Hell. “Not on me,” Amber said, feeling any claim to hipness draining rapidly away. “Trust me, booze is mother’s milk on indie shoots. But Wild Mountain National Park is really strict about prohibiting it.”
Ruby raised her eyebrows again. “What, you couldn’t smuggle in a case of beer?”
“I couldn’t risk losing my filming permit.”

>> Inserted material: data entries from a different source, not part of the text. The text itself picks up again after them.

/-- EV_UNLOCK: the key opens the expert page, any other value closes it (R164). -/
def evUnlock (v : Word) (s : State) : State := modEv (fun e => { e with unlocked := v == 0x4558#32 }) s

/-- EV_UNLOCK (R164). -/
def execEvUnlock (v : Word) (s : State) : Answer := done (evHold .evxus (.evUnlock v) (evUnlock v) s)

/-- No host-clock edge for 16 ns (R142). -/
def hclkLoss (s : State) : State :=
  if s.ev.hclk then
    setFlag A.EV_ERR_STAT 2 (modEv (fun e => { e with
      hclk := false, hclkPeriod := 0, hclkLost := some (now s .evxus) }) s)
  else s

/-- HCLK_LOSS (R142). -/
def execHclkLoss (s : State) : Answer := done (hclkLoss s)

/-- Did T pass while the host clock was absent (R157)? -/
def passedAbsent (s : State) (x : Line) : Bool :=
  x.armed.isSome && fullAtOrAfter (now s .evxus) x.full &&
    (match s.ev.hclkLost with
     | none => true
     | some l => fullAtOrAfter x.full l)

/-- EV_TB_LAT: cycles of ev_host_clk by which the time bus lags (R143). -/
abbrev tbLat : Nat := 3

/-- A rising edge of ev_host_clk at a fabric time, with the clock present: the time bus shows the edge TB_LAT before it, valid only
if the clock has been present since (R143). -/
def busEdge (t : BitVec 64) (s : State) : State :=
  let l := s.ev.busLast ++ [(t, s.evx.clk.valid, unsure s .evxus)]
  modEv (fun e => { e with
    bus := if tbLat < l.length then l.headD (t, false, false) else (ftAdd t (-(tbLat * e.hclkPeriod : Nat)), false, unsure s .evxus)
    busLast := if tbLat < l.length then l.drop 1 else l
    busNext := e.busNext + 5 * e.hclkPeriod }) s

/-- A cycle of the 1.25 GHz timing clock in fifths of 2^-16 ns. -/
abbrev busCycleLen : Nat := 262144

/-- The edges of ev_host_clk in one cycle of the Evxus' timing clock, three at most, by the measured period (R142, R143; log
entry 26). -/
def busCycle (s : State) : State :=
  let t := now64 s .evxus
  let edge (s : State) : State := whenDo (decide (s.ev.busNext < busCycleLen)) (busEdge (ftAdd t (s.ev.busNext / 5 : Nat))) s
  modEv (fun e => { e with busNext := e.busNext - busCycleLen }) (edge (edge (edge s)))

/-- 256 edges with periods in range, 0.3125 ns to 4.02 ns: the host clock is present, or goes on with a new period (R142). A line
that was to fall meanwhile falls. -/
def hclkPresent (period : Nat) (s : State) : State :=
  if period < 20480 ∨ 263454 < period then s
  else if s.ev.hclk then modEv (fun e => { e with hclkPeriod := period }) s
  else
    let s1 := modEv (fun e => { e with
      hclk := true, hclkPeriod := period, busLast := [], busNext := 0
      lines := e.lines.map (fun x => { x with missed := x.missed || passedAbsent s x, lowers := false }) }) s
    forAll ((List.range 8).filter (fun l => (lineOf s l).lowers)) (fun l s => driveLine l false s) (busEdge (now64 s .evxus) s1)

/-- HCLK_PRESENT (R142). -/
def execHclkPresent (period : Nat) (s : State) : Answer := done (hclkPresent period s)

/-- A LAUNCH as it is carried (R182). -/
def launchOf (m : Raw) : Launch where
  group := getBE m 12 1 % 64
  step := getBE m 16 8
  t := BitVec.ofNat 64 (getBE m 24 8)
  cut := BitVec.ofNat 64 (getBE m 32 8)
  degraded := bitsN (getBE m 13 1) 0 1 == 1
  floor := bitsN (getBE m 13 1) 2 1 == 1
  forced := bitsN (getBE m 13 1) 3 1 == 1
  roleEpoch := BitVec.ofNat 32 (getBE m 40 4)

/-- A line meets a second LAUNCH for the step it holds, with a different T (R381). -/
def lineConflict (l : Nat) (s : State) : State :=
  setFlag (A.E_LINE_STAT l) 4 (modLine l (fun x => { x with conflict := true }) s)

/-- Arm a line (R144, R150, R185). -/
def armLine (l : Nat) (x : Launch) (again : Bool) (s : State) : State :=
  let t := now64 s .evxus
  let late := decide (0 < ftDiff t x.t)
  let s1 := modLine l (fun y => { y with
    armed := some (x.step, x.t), full := widen s .evxus x.t, epoch := x.roleEpoch, late := late, missed := false, stalled := false
    conflict := again && y.conflict }) s
  let s2 := whenDo late (setFlag (A.E_LINE_STAT l) 2) s1
  whenDo (!s.ev.hclk) (setFlag A.E_WAKE_STAT 1) s2

/-- A LAUNCH at one line bound to its group (R185, R381). -/
def lineLaunch (x : Launch) (l : Nat) (s : State) : State :=
  let y := lineOf s l
  if ¬ (lineEnabled s l ∧ lineGroup s l = x.group) then s
  else if y.recorded ∧ x.step ≤ y.lastStep then
    (if x.step = y.lastStep ∧ y.lastT ≠ x.t then lineConflict l s else s)
  else if x.step = 0 then s
  else
    match y.armed with
    | some (st, t) =>
      if st = x.step then
        if t = x.t then s
        else if y.epoch.toNat < x.roleEpoch.toNat then armLine l x true (lineConflict l s)
        else lineConflict l s
      else armLine l x false s
    | none => armLine l x false s

/-- The taps on which the Evxus takes a LAUNCH: its two upstream taps (R183). -/
def isUpstream (s : State) (n : Node) (p : Nat) : Bool := (nd s n).ref.bind.any (fun b => b == some p)

/-- A LAUNCH reaches an Evxus (R183, R185). -/
def evLaunch (p : Nat) (m : Raw) (s : State) : State :=
  if isUpstream s .evxus p then forAll (List.range 8) (lineLaunch (launchOf m)) s
  else if s.straps.evRelay then s
  else bump A.E_FOREIGN_ARR s

/-- EV_LAUNCH_RECEIVE (R185). -/
def execEvLaunchReceive (p : Nat) (m : Raw) (s : State) : Answer := done (onMsg .evxus p tLaunch m (evLaunch p m) s)

/-- May a line assert on an edge at a fabric time (R144, R153)? -/
def lineDue (s : State) (t : BitVec 64) (l : Nat) : Bool :=
  match (lineOf s l).armed with
  | none => false
  | some _ => s.ev.hclk && s.ev.refclkOk && fullAtOrAfter (widen s .evxus t) (lineOf s l).full &&
    (!(lineOf s l).stalled || s.evx.clk.valid)

/-- A line asserts on an edge (R144, R153, R157, R186). -/
def assertLine (t : BitVec 64) (l : Nat) (s : State) : State :=
  let x := lineOf s l
  match x.armed with
  | none => s
  | some (st, t0) =>
    let dt := fullDiff (widen s .evxus t) x.full / 65536
    let missed := x.missed || (x.stalled && decide (0 < dt))
    let mode := rf s (A.E_LAUNCH_CFG l) 8 2
    let s1 := modLine l (fun x => { x with
      armed := none, lastStep := st, lastT := t0, recorded := true, edgeDt := dt
      lastLate := x.late || missed, late := false, missed := false, stalled := false
      pulseLeft := if mode = 0 then some (rf s (A.E_LAUNCH_CFG l) 12 4 + 1) else none }) s
    let s2 := whenDo missed (setFlag (A.E_LINE_STAT l) 3) s1
    driveLine l (if mode = 2 then !x.level else true) s2

/-- A rising edge of ev_host_clk at `phase` past now at which a line is due: it asserts, and with it the lines of its
group that the same LAUNCH armed (R144). -/
def launchAssert (l phase : Nat) (s : State) : State :=
  let t := ftAdd (now64 s .evxus) phase
  if ¬ lineDue s t l then s
  else
    forAll ((List.range 8).filter (fun k => k == l ||
      (lineDue s t k && lineGroup s k == lineGroup s l && (lineOf s k).armed == (lineOf s l).armed)))
      (fun k s => assertLine t k s) s

/-- LAUNCH_LINE_ASSERT (R144). -/
def execLaunchLineAssert (l phase : Nat) (s : State) : Answer := done (launchAssert l phase s)

/-- A pulse has had its WIDTH + 1 cycles; while the clock is absent the line holds its level (R144). -/
def pulseEnd (l : Nat) (s : State) : State :=
  if (lineOf s l).pulseLeft.isSome ∧ s.ev.hclk then driveLine l false (modLine l (fun x => { x with pulseLeft := none }) s)
  else s

/-- LAUNCH_PULSE_END (R144). -/
def execLaunchPulseEnd (l : Nat) (s : State) : Answer := done (pulseEnd l s)

/-- LAUNCH_CLR lowers the LEVEL lines whose bit is 1 (R144, R167). -/
def launchClr (v : Word) (s : State) : State :=
  forAll ((List.range 8).filter (fun l => bit v l && rf s (A.E_LAUNCH_CFG l) 8 2 == 1)) lowerLine s

/-- LAUNCH_CLR (R144). -/
def execLaunchClr (v : Word) (s : State) : Answer := done (evHold .evxus (.launchClr v) (launchClr v) s)

/-- The body of a single ARRIVE (R176), which is complete with its one member. -/
def arriveBody (group flags step node : Nat) (t : Stamp) : List Byte :=
  bodyOf [(12, toBE 1 group), (13, [0]), (14, toBE 1 (flags + 4)), (16, toBE 8 step), (24, stampBytes t),
    (36, toBE 8 t.ft.toNat), (44, toBE 4 1), (48, toBE 4 1), (52, toBE 4 (node * 4096))]

/-- Send one message on each upstream tap, with the PLANE flag of the tap (R175). -/
def sendUps (n : Node) (type : Nat) (body : Nat → List Byte) (s : State) : State :=
  forAll [0, 1] (fun v s => match (nd s n).ref.bind.getD v none with
    | some p => if (port s n p).linkUp then sendMsg n p type (body v) s else s
    | none => s) s

/-- An arrival is asked for at a line, with a stamp (R146). -/
def arriveAt (l : Nat) (t : Stamp) (s : State) : State :=
  let x := lineOf s l
  let g := lineGroup s l
  let st := x.lastStep + 1
  if ¬ nodeRuns s .evxus ∨ s.ev.outage ∨ x.armed.isSome ∨ (tget [] s.ev.arrSent g).contains st then setFlag A.E_ARRIVE_STAT 1 s
  else
    let fl := b2n x.lastLate * 2 + b2n x.conflict * 32
    let s1 := sendUps .evxus tArrive (fun v => arriveBody g (fl + v) st (nodeId s .evxus) t) s
    setFlag A.E_ARRIVE_STAT 0 (modEv (fun e => { e with arrSent := tmod [] e.arrSent g (fun l => st :: l) }) s1)

/-- The stamp of an edge of ev_host_clk (R145, R142): one period, and 200 ps or 500 ps. -/
def hclkStamp (t : BitVec 64) (s : State) : Stamp :=
  stampAt s .evxus t ((s.ev.hclkPeriod * 1000 + 65535) / 65536 + (if s.straps.evGrade = 2#2 then 200 else 500))

/-- A write of ARRIVE: GO and the line (R146, R167). -/
def arriveWrite (v : Word) (s : State) : State :=
  if bit v 31 then arriveAt (bits v 0 3) (hclkStamp (now64 s .evxus) s) s else s

/-- ARRIVE (R146). -/
def execArrive (v : Word) (s : State) : Answer := done (evHold .evxus (.arrive v) (arriveWrite v) s)

/-- Replace the latest entry of an input. -/
def mergeLast (i : Nat) (irq : Bool) : List EvtEntry → List EvtEntry
  | [] => []
  | x :: r =>
    if x.input = i ∧ ¬ r.any (fun y => y.input == i) then
      { x with merge := min (x.merge + 1) 255, irq := x.irq || irq } :: r
    else x :: mergeLast i irq r
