-- ==== Sys2Proof/Machine/Dma.lean ====
section
/-! DEFINITION. Commands on the DMA engines (12): DMA_START, DMA_BURST, DMA_DESC_DONE, DMA_PREEMPT, DMA_PREEMPT_STOP,
DMA_RESTART. A command names DMA engine 0x58 + `k` by `k`. -/

namespace Sys2Proof.Machine

/-- A word of a descriptor (R312). -/
def dw (d : List Word) (i : Nat) : Word := d.getD i 0

/-- The fields of a descriptor (R312). -/
def dOp (d : List Word) : Nat := bits (dw d 0) 28 4
def dLast (d : List Word) : Bool := bit (dw d 0) 27
def dTake (d : List Word) : Bool := bit (dw d 0) 26
def dSrcKind (d : List Word) : Nat := bits (dw d 0) 22 2
def dDstKind (d : List Word) : Nat := bits (dw d 0) 20 2
def dLen (d : List Word) : Nat := (dw d 1).toNat
def dSrc (d : List Word) : Nat := (dw d 2).toNat + 2 ^ 32 * (dw d 3).toNat
def dDst (d : List Word) : Nat := (dw d 4).toNat + 2 ^ 32 * (dw d 5).toNat
def dSrcSeg (d : List Word) : Nat := bits (dw d 6) 24 8
def dDstSeg (d : List Word) : Nat := bits (dw d 6) 16 8
def dWaitRef (d : List Word) : Nat := bits (dw d 8) 16 16
def dWaitVal (d : List Word) : Nat := bits (dw d 8) 0 16
def dSigRef (d : List Word) : Nat := bits (dw d 9) 16 16
def dSigDelta (d : List Word) : Int := sgn 16 (bits (dw d 9) 0 16)

/-- Does the descriptor move data (COPY or FILL)? -/
def dData (d : List Word) : Bool := decide (dOp d ≤ 1)

/-- Does a bank range cross a bank boundary, or lie outside the die's SRAM (R275, R313)? -/
def bankCross (a n : Nat) : Bool := decide (a / 2 ^ 19 ≠ (a + n - 1) / 2 ^ 19) || decide (2 ^ 27 ≤ a)

/-- The targets a REGWRITE may have: BANK_OWNER records of this die, TALLY_CMD and TALLY_CMD_VAL (R312). -/
def regwriteOk (off : Nat) : Bool :=
  (decide (0x81000 ≤ off) && decide (off < 0x82000) && off % 16 == 0) || off == 0xC0008 || off == 0xC0004

/-- The space of a source or destination: two ranges overlap only in one space (R313). -/
def dSpace (kind : Nat) : Nat := kind

/-- The checks of R313: is the descriptor bad? `sched` says whether the chain is a scheduled one. -/
def descBad (s : State) (dx k : Nat) (sched : Bool) (d : List Word) : Bool :=
  let op := dOp d
  let part := engPart s dx (0x58 + k)
  let sk := dSrcKind d
  let dk := dDstKind d
  let n := dLen d
  let foreignRef (r : Nat) : Bool := refIdx r != 63 && engPart s (refDie r) (refEng r) != part
  decide (op > 4) || bits (dw d 0) 24 2 != 0 || bits (dw d 0) 0 20 != 0 || dw d 10 != 0 || dw d 11 != 0 ||
    dw d 14 != 0 || dw d 15 != 0 || bits (dw d 6) 0 16 != 0 || bits (dw d 13) 26 5 != 0 || bits (dw d 13) 8 6 != 0 ||
    sk == 3 || (dData d && n == 0) ||
    (op == 0 && sk == 1 && bankCross (dSrc d) n) ||
    (dData d && (dk == 1 || dk == 3) && bankCross (dDst d) n) ||
    !refForm s (dWaitRef d) || !refForm s (dSigRef d) ||
    (refIdx (dWaitRef d) != 63 && refDie (dWaitRef d) != dx) ||
    (sched && (foreignRef (dWaitRef d) || foreignRef (dSigRef d) ||
      (op == 4 && gatePart s dx (bits (dw d 7) 0 4) != part) ||
      (op == 0 && sk == 2 && segPart s dx (dSrcSeg d) != part) ||
      (dData d && dk == 2 && segPart s dx (dDstSeg d) != part))) ||
    (op == 0 && dSpace sk == dSpace dk && decide (dSrc d < dDst d + n) && decide (dDst d < dSrc d + n)) ||
    (op == 2 && !regwriteOk (dDst d))

/-- A descriptor begins (R303, R306, R313): its checks, then its wait unless WAIT_DONE is set, then, of a GATE, its gate. -/
def descBegin (dx k : Nat) (d : List Word) (s : State) : State :=
  let x := dmaOf s dx k
  let gen (ref : Nat) : BitVec 8 := if refIdx ref < 48 then genSeen s dx ref else 0
  let s1 := modDma dx k (fun x => { x with
    desc := some ⟨d⟩, sigGen := gen (dSigRef d), regGen := gen (bits (dw d 7) 0 16), gateDone := false }) s
  if descBad s dx k x.sched d then dmaStop dx k 2 (modDma dx k (fun x => { x with bytes := 0 }) s1)
  else if x.waitDone ∨ refIdx (dWaitRef d) = 63 then
    descArrive dx (0x58 + k) (modDma dx k (fun x => { x with state := .running, waitDone := true }) s1)
  else
    tallyWait (tallyKey (dWaitRef d)) (0x58 + k) (dTake d) (dWaitVal d)
      (modDma dx k (fun x => { x with state := .waiting }) s1)

/-- The progress of a descriptor as its words 12 and 13 hold it (R312, R316). -/
def descProgress (d : List Word) (x : Dma) : Dma :=
  { x with bytes := (dw d 12).toNat, waitDone := bit (dw d 13) 15, sigDone := bit (dw d 13) 14 }

/-- DMA engines with bursts outstanding on a segment (R292): one that RUNS a descriptor whose data is not all moved, and that names
the segment as its source or destination, has one (DESIGN CHOICE: bursts in flight are no other state; log entry 58). -/
def segOutstanding (s : State) (dx i : Nat) : Nat :=
  ((List.range 16).filter (fun k =>
    let x := dmaOf s dx k
    match x.desc with
    | some ⟨d⟩ => decide (x.state = .running) && dData d && decide (x.bytes < dLen d) &&
        ((dOp d == 0 && dSrcKind d == 2 && dSrcSeg d == i) || (dDstKind d == 2 && dDstSeg d == i))
    | none => false)).length

/-- The descriptor with which a host chain starts or goes on: it begins, where its words 12 and 13 left it if it had begun; where the
fetch fails the chain stops with HOST, and what PCIe reports counts (R311, R314, R316, R453). -/
def chainFetched (dx k : Nat) (d : Option (List Word)) (s : State) : State :=
  match d with
  | some d => descBegin dx k d (whenDo (dmaOf s dx k).desc.isSome (modDma dx k (descProgress d)) s)
  | none => dmaHalt dx k 6 (pcieFail s)

/-- A chain is started or restarted: while the clock of its die stands still the engine stalls, and begins when it runs again (R426). -/
def chainBegin (dx k : Nat) (d : Option (List Word)) (s : State) : State :=
  if coreOn s dx then chainFetched dx k d s else modDma dx k (fun x => { x with state := .waiting, fetched := some d }) s

/-- The clock of a reduce die runs again: what its DMA engines have held begins (R426). -/
def chainsGoOn (dx : Nat) (s : State) : State :=
  if coreOn s dx then
    forAll (List.range 16) (fun k s =>
      match (dmaOf s dx k).fetched with
      | some d => chainFetched dx k d (modDma dx k (fun x => { x with fetched := none }) s)
      | none => s) s
  else s

/-- START of a host chain: refused, with WR_IGN and no ticket, when the engine is not IDLE or a committed slot table names
it (R311, R442), and when it is bound to no partition, since it executes nothing then (R273; DEDUCED, log entry 31). -/
def dmaStart (dx k : Nat) (d : Option (List Word)) (s : State) : State :=
  let x := dmaOf s dx k
  if x.state ≠ .idle ∨ dmaScheduled s dx k ∨ engPart s dx (0x58 + k) = 0xFF then raiseFlag (A.DMA_STAT dx k) 6 k 12 s
  else
    match nextTicket s with
    | none => raiseFlag (A.DMA_STAT dx k) 6 k 12 (noTicket s)
    | some t =>
      let s1 := issueAs t 24 (A.DMA_TICKET dx k) .running s
      let s2 := modEng dx (0x58 + k) (fun e => { e with state := .busy }) s1
      chainBegin dx k d (modDma dx k (fun _ => { host := true, cur := rn64 s (A.DMA_CHAIN dx k), ticket := some t }) s2)

/-- DMA_START: `d` is the first descriptor as the engine fetches it; none where the fetch fails, which is HOST (R311, R314). -/
def execDmaStart (die k : Nat) (d : Option (List Word)) (s : State) : Answer :=
  done (onReduce die (A.DMA_CTRL (die - 5) k) (fun dx s => dmaStart dx (k % 16) d s) s)

/-- The length of the next burst: at most 256 bytes, never across a 4 KiB boundary of bytes done (R313). -/
def burstLen (x : Dma) (n : Nat) : Nat := min (min 256 (n - x.bytes)) (4096 - x.bytes % 4096)

/-- The FILL word repeated over a burst that begins `from_` bytes into the range. -/
def fillBytes (w : Word) (from_ n : Nat) : List Byte :=
  (List.range n).map (fun i => BitVec.ofNat 8 (w.toNat >>> (8 * ((from_ + i) % 4))))

/-- A burst's source: the bytes, or STATUS, cause and number of what refused it (R280, R291). -/
def burstRead (s : State) (dx k : Nat) (host : Bool) (d : List Word) (done_ len : Nat) (got : List Byte) :
    Except (Nat × Nat × Nat) (List Byte) :=
  let who := 0x58 + k
  let a := dSrc d + done_
  if dOp d = 1 then .ok (fillBytes (dw d 7) done_ len)
  else match dSrcKind d with
    | 0 => .ok ((got ++ List.replicate len 0).take len)
    | 1 =>
      match bankAccess s dx (a / 2 ^ 19) who with
      | some c => .error (4, c, a / 2 ^ 19)
      | none => .ok (getBytes s.die.sram (dx * 2 ^ 27 + a) len)
    | _ =>
      match segCheck s dx (dSrcSeg d) host (engPart s dx who) false a len with
      | some c => .error (3, c, dSrcSeg d)
      | none => .ok (getBytes s.die.stack a len)

/-- A burst's destination: the state after it, or what refused it (R280, R291, R312). -/
def burstWrite (s : State) (dx k : Nat) (host : Bool) (d : List Word) (done_ : Nat) (b : List Byte) :
    Except (Nat × Nat × Nat) State :=
  let who := 0x58 + k
  let a := dDst d + done_
  match dDstKind d with
  | 0 => .ok (emit (.hostWrite (BitVec.ofNat 64 a) b) s)
  | 1 =>
    match bankAccess s dx (a / 2 ^ 19) who with
    | some c => .error (4, c, a / 2 ^ 19)
    | none => .ok (modDie (fun x => { x with sram := putBytes (dx * 2 ^ 27 + a) b x.sram }) s)
  | 2 =>
    match segCheck s dx (dDstSeg d) host (engPart s dx who) true a b.length with
    | some c => .error (3, c, dDstSeg d)
    | none => .ok (modDie (fun x => { x with stack := putBytes a b x.stack }) s)
  | _ =>
    let y := bankOf s (1 - dx) (a / 2 ^ 19)
    if bankBusy s (1 - dx) (a / 2 ^ 19) ∨ ¬ reduceDie s (1 - dx) ∨ 0x6C ≤ y.owner ∨ engPart s (1 - dx) y.owner = 0xFF ∨
        engPart s (1 - dx) y.owner ≠ engPart s dx who then
      .error (4, if bankBusy s (1 - dx) (a / 2 ^ 19) then 3 else 1, a / 2 ^ 19)
    else .ok (modDie (fun x => { x with sram := putBytes ((1 - dx) * 2 ^ 27 + a) b x.sram }) s)

/-- An engine is a member no more, or is pre-empted: a FILLING gate that it is a member of breaks, and its own arrival is not released
ORPHANED (R308). `o` holds the masks under which it is a member. -/
def gateLeave (o : State) (dx e : Nat) (s : State) : State :=
  forAll ((List.range 16).filter (fun g => (gateMask o dx g).getLsbD e && (gateOf s dx g).arrived != 0))
    (fun g s =>
      let s1 := modGate dx g (fun x => { x with arrived := x.arrived &&& ~~~ BitVec.ofNat 128 (2 ^ e) }) s
      if (gateOf s1 dx g).arrived = 0 then
        raiseFlag (A.GATE_STAT dx g) 3 g 12 (modGate dx g (fun x => { x with gen := x.gen + 1 }) s1)
      else gateBreak dx g 1 s1) s

/-- An engine whose pre-emption takes effect leaves its gates, and its tallies are cleared (R301, R308, R315). -/
def preemptLeave (dx k : Nat) (s : State) : State := clearEngTallies dx (0x58 + k) (gateLeave s dx (0x58 + k) s)

/-- A descriptor stops in a fault; one that comes while pre-emption is pending takes its place, and the tallies are then cleared
(R314, R315). -/
def dmaFail (dx k status : Nat) (s : State) : State :=
  whenDo (dmaOf s dx k).preempt (preemptLeave dx k) (dmaStop dx k status s)

/-- A burst fails, or, with no descriptor, a fetch: DMA_FAULT_INFO, the records of the segment or the bank, and the chain stops
(R291, R314). -/
def burstFail (dx k : Nat) (d : List Word) (st cause num : Nat) (write : Bool) (s : State) : State :=
  let x := dmaOf s dx k
  let who := if x.host then 0xFF else 0x58 + k
  let s1 := modDma dx k (fun x => { x with faultInfo := BitVec.ofNat 32 (cause * 2 ^ 24 + num) }) s
  let s2 :=
    if st = 3 then segViol dx num cause who write (if d.isEmpty then x.cur else (if write then dDst d else dSrc d) + x.bytes) s1
    else if st = 4 then bankRefuse (if write ∧ dDstKind d = 3 then 1 - dx else dx) num cause (0x58 + k) s1
    else s1
  dmaFail dx k st s2

/-- Errors that a burst's source corrected: of a bank's lines in SRAM_CE (R277), of a stack in STK_CE (R288). -/
def sourceCe (dx : Nat) (d : List Word) (done_ n : Nat) (s : State) : State :=
  if dOp d ≠ 0 then s
  else if dSrcKind d = 1 then forAll (List.replicate n ()) (fun _ s => bankCe dx ((dSrc d + done_) / 2 ^ 19 % 256) s) s
  else if dSrcKind d = 2 then
    stkCe dx (dSrc d / 2 ^ 37 % 2) n s
  else s

/-- An uncorrectable error of the source of a burst of `n` bytes (R277, R288): the stack's, or the bank line of the burst that it is in. -/
def sourceUe (dx : Nat) (d : List Word) (done_ n line : Nat) (s : State) : State :=
  let a := dSrc d + done_
  if dOp d ≠ 0 then s
  else if dSrcKind d = 2 then stkUe dx (dSrc d / 2 ^ 37 % 2) s
  else if dSrcKind d = 1 then lineUe dx (min (a / 64 + line) ((a + n - 1) / 64)) s
  else s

“Gotcha,” said Ruby, and gave her tongue a click, and Amber could swear she could hear her thinking, goody-goody.
A little pang went through her chest. Oh, God, was that the real issue with Nick after all—did he think she was too wholesome, too much of a Good Girl for a Bad Boy like him? Did he think she’d bore him quickly? That she had what it took to be a friend, but not to be a lover?
She felt a little dizzy. The smell of her junior high gym during school dances came back in a rush—anxious sweat and strawberry lip gloss and Binaca—along with a very old and long-unfamiliar sense of insecurity.
Ruby Torres was definitely messing with her mojo.
Amber gave herself a shake. No. She wasn’t boring. Nick never seemed bored with her—not when they were working on a film, and not when they in bed either.